## Task details
From the line with "def clearJobs (s" to the line with "clear := some", retype every line exactly, including those two, and leave out the rest of the data below.

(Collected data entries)
-- ==== Sys2Proof/Machine/Control.lean ====
section
/-! DEFINITION. DEVICE-INFO (08, R152), SET-ATTENTION (07, R135), PORT-RESET (07, R136), a request of an
unknown kind (08, R143), and FACTORY-CLEAR (09, R165). -/

namespace Sys2Proof.Machine

/-! ### DEVICE-INFO and SET-ATTENTION -/

/-- The figures of DEVICE-INFO that depend on the device state (08, R152, R153). -/
structure InfoFigures where
  dirGen : Word32
  records : Nat
  freePages : Nat
  largestRun : Nat
  freeEntries : Nat
  queueLength : Nat
deriving DecidableEq, Repr

/-- The figures as the tables stand (08, R152). -/
def State.standingFigures (s : State) : InfoFigures :=
  ⟨s.dirGen, s.recordsDefined, s.freePages, s.largestRun, s.freeEntries, s.queue.length⟩

/-- The figures reported in each device state (08, R153). -/
def State.infoFigures (s : State) : InfoFigures :=
  match s.dev with
  | .starting | .damaged => ⟨0#32, 0, 0, 0, 6, 0⟩
  | .ready => s.standingFigures
  | .clearing =>
    match s.clear with
    | some ⟨_, .erasing⟩ => ⟨0#32, 0, 1984, 1984, 6, 0⟩
    | _ => s.standingFigures

/-- The 16 bytes of a DEVICE-INFO response (10, R176). -/
def infoBody (s : State) : List Byte :=
  let f := s.infoFigures
  [devStateByte s.dev] ++ be2 Config.partCode ++ [Config.revision, portOrNoneByte s.configPort]
    ++ be4 f.dirGen ++ [BitVec.ofNat 8 f.records] ++ be2 (BitVec.ofNat 16 f.freePages)
    ++ be2 (BitVec.ofNat 16 f.largestRun) ++ [BitVec.ofNat 8 f.freeEntries, BitVec.ofNat 8 f.queueLength]

/-- DEVICE_INFO (08, R152). -/
def execDeviceInfo (p : Port) (s : State) : Host.Outcome State Fault Refusal :=
  match s.oldestRequest p with
  | some (tk, .deviceInfo) =>
    .next (serve p tk .deviceInfo (fun s1 => complete tk .ok (infoBody s1) s1) (handOver p s))
  | _ => .next s

/-- A SET-ATTENTION that admission has passed (07, R135; 10, R170: bit 0 responses, bit 1 notices). -/
def takeMask (tk : Ticket) (mask : Byte) (s : State) : State :=
  complete tk .ok []
    (s.setPort tk.port
      { s.port tk.port with maskResponses := mask.getLsbD 0, maskNotices := mask.getLsbD 1 })

/-- SET_ATTENTION (07, R135). -/
def execSetAttention (p : Port) (s : State) : Host.Outcome State Fault Refusal :=
  match s.oldestRequest p with
  | some (tk, .setAttention m) => .next (serve p tk (.setAttention m) (takeMask tk m) (handOver p s))
  | _ => .next s

/-- UNKNOWN_REQUEST_KIND: a placed request of an unknown kind or a wrong body length is answered NOT_READY
where step 1 refuses its kind, else MALFORMED (08, R142, R143). -/
def execUnknownRequestKind (p : Port) (s : State) : Host.Outcome State Fault Refusal :=
  match s.oldestPlaced p with
  | some (tk, kind, body) =>
    if (parseReq kind body).isSome then .next s
    else if kindAllowed s.dev (toReqKind kind) then .next (complete tk .malformed [] (handOver p s))
    else .next (complete tk .notReady [] (handOver p s))
  | none => .next s

/-! ### PORT-RESET -/

/-- The acts of a PORT-RESET on the port's own state: its own slot alone stays (07, R136). -/
def PortState.reset (x : PortState) (own : Tag) : PortState :=
  { PortState.start with
    slots := (Vector.replicate 4 Slot.free).set own.val (x.slots.get own) own.isLt
    bus := x.bus }

/-- The port's waiters leave every wait queue with no response, and a record whose queue becomes empty leaves
the allocation queue (03, R67 step 1). -/
def removePortWaiters (p : Port) (s : State) : State :=
  let keep (x : RecState) : RecState := { x with waiters := x.waiters.filter fun w => w.ticket.port != p }
  let s1 := { s with records := mapTable keep s.records }
  { s1 with allocQueue := s1.allocQueue.filter fun h => !(s1.record h).waiters.isEmpty }

/-- One entry of a reset port: HELD is freed, COMMITTING is freed when its job has not started and is removed,
and each freed entry is granted onward (03, R67 step 2; 05, R96). -/
def resetEntry (p : Port) (s : State) (e : EntryNo) : State :=
  match (s.lease e).lease with
  | none => s
  | some l =>
    if l.holder = p then
      match l.phase with
      | .held => grantOnward e l.handle (freeLease e s)
      | .committing =>
        if s.unstarted.any (Job.isRecordOf e) then
          grantOnward e l.handle (freeLease e (removeUnstarted (Job.isRecordOf e) s))
        else s
    else s

/-- The port's entries in ascending entry number (03, R67 step 2). -/
def resetEntries (p : Port) (s : State) : State := allEntries.foldl (resetEntry p) s

/-- A directory job that has not started is removed when the configuration port is reset (01, R12). -/
def resetDirJob (p : Port) (s : State) : State :=
  match s.dirSlot with
  | none => s
  | some j =>
    if s.configPort = some p ∧ s.unstarted.any Job.isDirectory then
      freezeReturn j (undoTaking j (removeUnstarted Job.isDirectory s))
    else s

/-- A PORT-RESET that admission has passed: the Port Engine, the Lease Controller with the Commit Engine, the
Watch Unit, the Directory, and then its own OK (07, R136, R137). -/
def takePortReset (tk : Ticket) (s : State) : State :=
  let p := tk.port
  let s1 := s.setPort p ((s.port p).reset tk.tag)
  let s2 := resetEntries p (removePortWaiters p s1)
  let s3 := removeWatches (fun w => w.port == p) s2
  complete tk .ok [] (resetDirJob p s3)

/-- PORT_RESET (07, R136). -/
def execPortReset (p : Port) (s : State) : Host.Outcome State Fault Refusal :=
  match s.oldestRequest p with
  | some (tk, .portReset) => .next (serve p tk .portReset (takePortReset tk) (handOver p s))
  | _ => .next s

/-! ### FACTORY-CLEAR -/

/-- The waiters of one record are answered CLEARED, from the head (03, R69 step 1). -/
def clearWaiters (s : State) (h : Handle) : State :=
  answerAll .cleared (s.record h).waiters (s.setWaiters h [])

/-- Every waiter of every record, in ascending handle, is answered CLEARED (03, R69 step 1). -/
def clearAllWaiters (s : State) : State := { allHandles.foldl clearWaiters s with allocQueue := [] }

/-- A HELD entry is freed, and LEASE_REVOKED is posted to its holder (03, R69 step 2). -/
def revokeEntry (s : State) (e : EntryNo) : State :=
  match (s.lease e).lease with
  | none => s
  | some l =>
    match l.phase with
    | .committing => s
    | .held => postNotice l.holder (.leaseRevoked (tokenOf e (s.lease e)) l.handle) (freeLease e s)

/-- A job that has not started is handed to its owner as it is removed: its request is answered CLEARED
(03, R69 step 3; 01, R12; 05, R97). No grant follows. -/
def clearJob (s : State) (j : Job) : State :=
  match j with
  | .record e _ _ _ _ _ =>
    match (s.lease e).lease with
    | none => s
    | some l => completeIf l.answer .cleared [] (freeLease e s)
  | .directory .. =>
    match s.dirSlot with
    | none => s
    | some d => complete d.ticket .cleared [] (undoTaking d s)

/-- Every job that has not started leaves the commit queue, in queue order (05, R97). -/
def clearJobs (s : State) : State := s.unstarted.foldl clearJob { s with queue := s.queue.take 1 }

/-- A FACTORY-CLEAR that admission has passed (09, R165). -/
def takeFactoryClear (tk : Ticket) (s : State) : State :=
  let s1 := { s with dev := .clearing, clear := some ⟨tk, .draining⟩ }
  reportDrained (clearJobs (allEntries.foldl revokeEntry (clearAllWaiters s1)))

/-- FACTORY_CLEAR (09, R165). -/
def execFactoryClear (p : Port) (s : State) : Host.Outcome State Fault Refusal :=
  match s.oldestRequest p with
  | some (tk, .factoryClear) => .next (serve p tk .factoryClear (takeFactoryClear tk) (handOver p s))
  | _ => .next s

end Sys2Proof.Machine
end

## Written response
def clearJobs (s : State) : State := s.unstarted.foldl clearJob { s with queue := s.queue.take 1 }

/-- A FACTORY-CLEAR that admission has passed (09, R165). -/
def takeFactoryClear (tk : Ticket) (s : State) : State :=
  let s1 := { s with dev := .clearing, clear := some ⟨tk, .draining⟩ }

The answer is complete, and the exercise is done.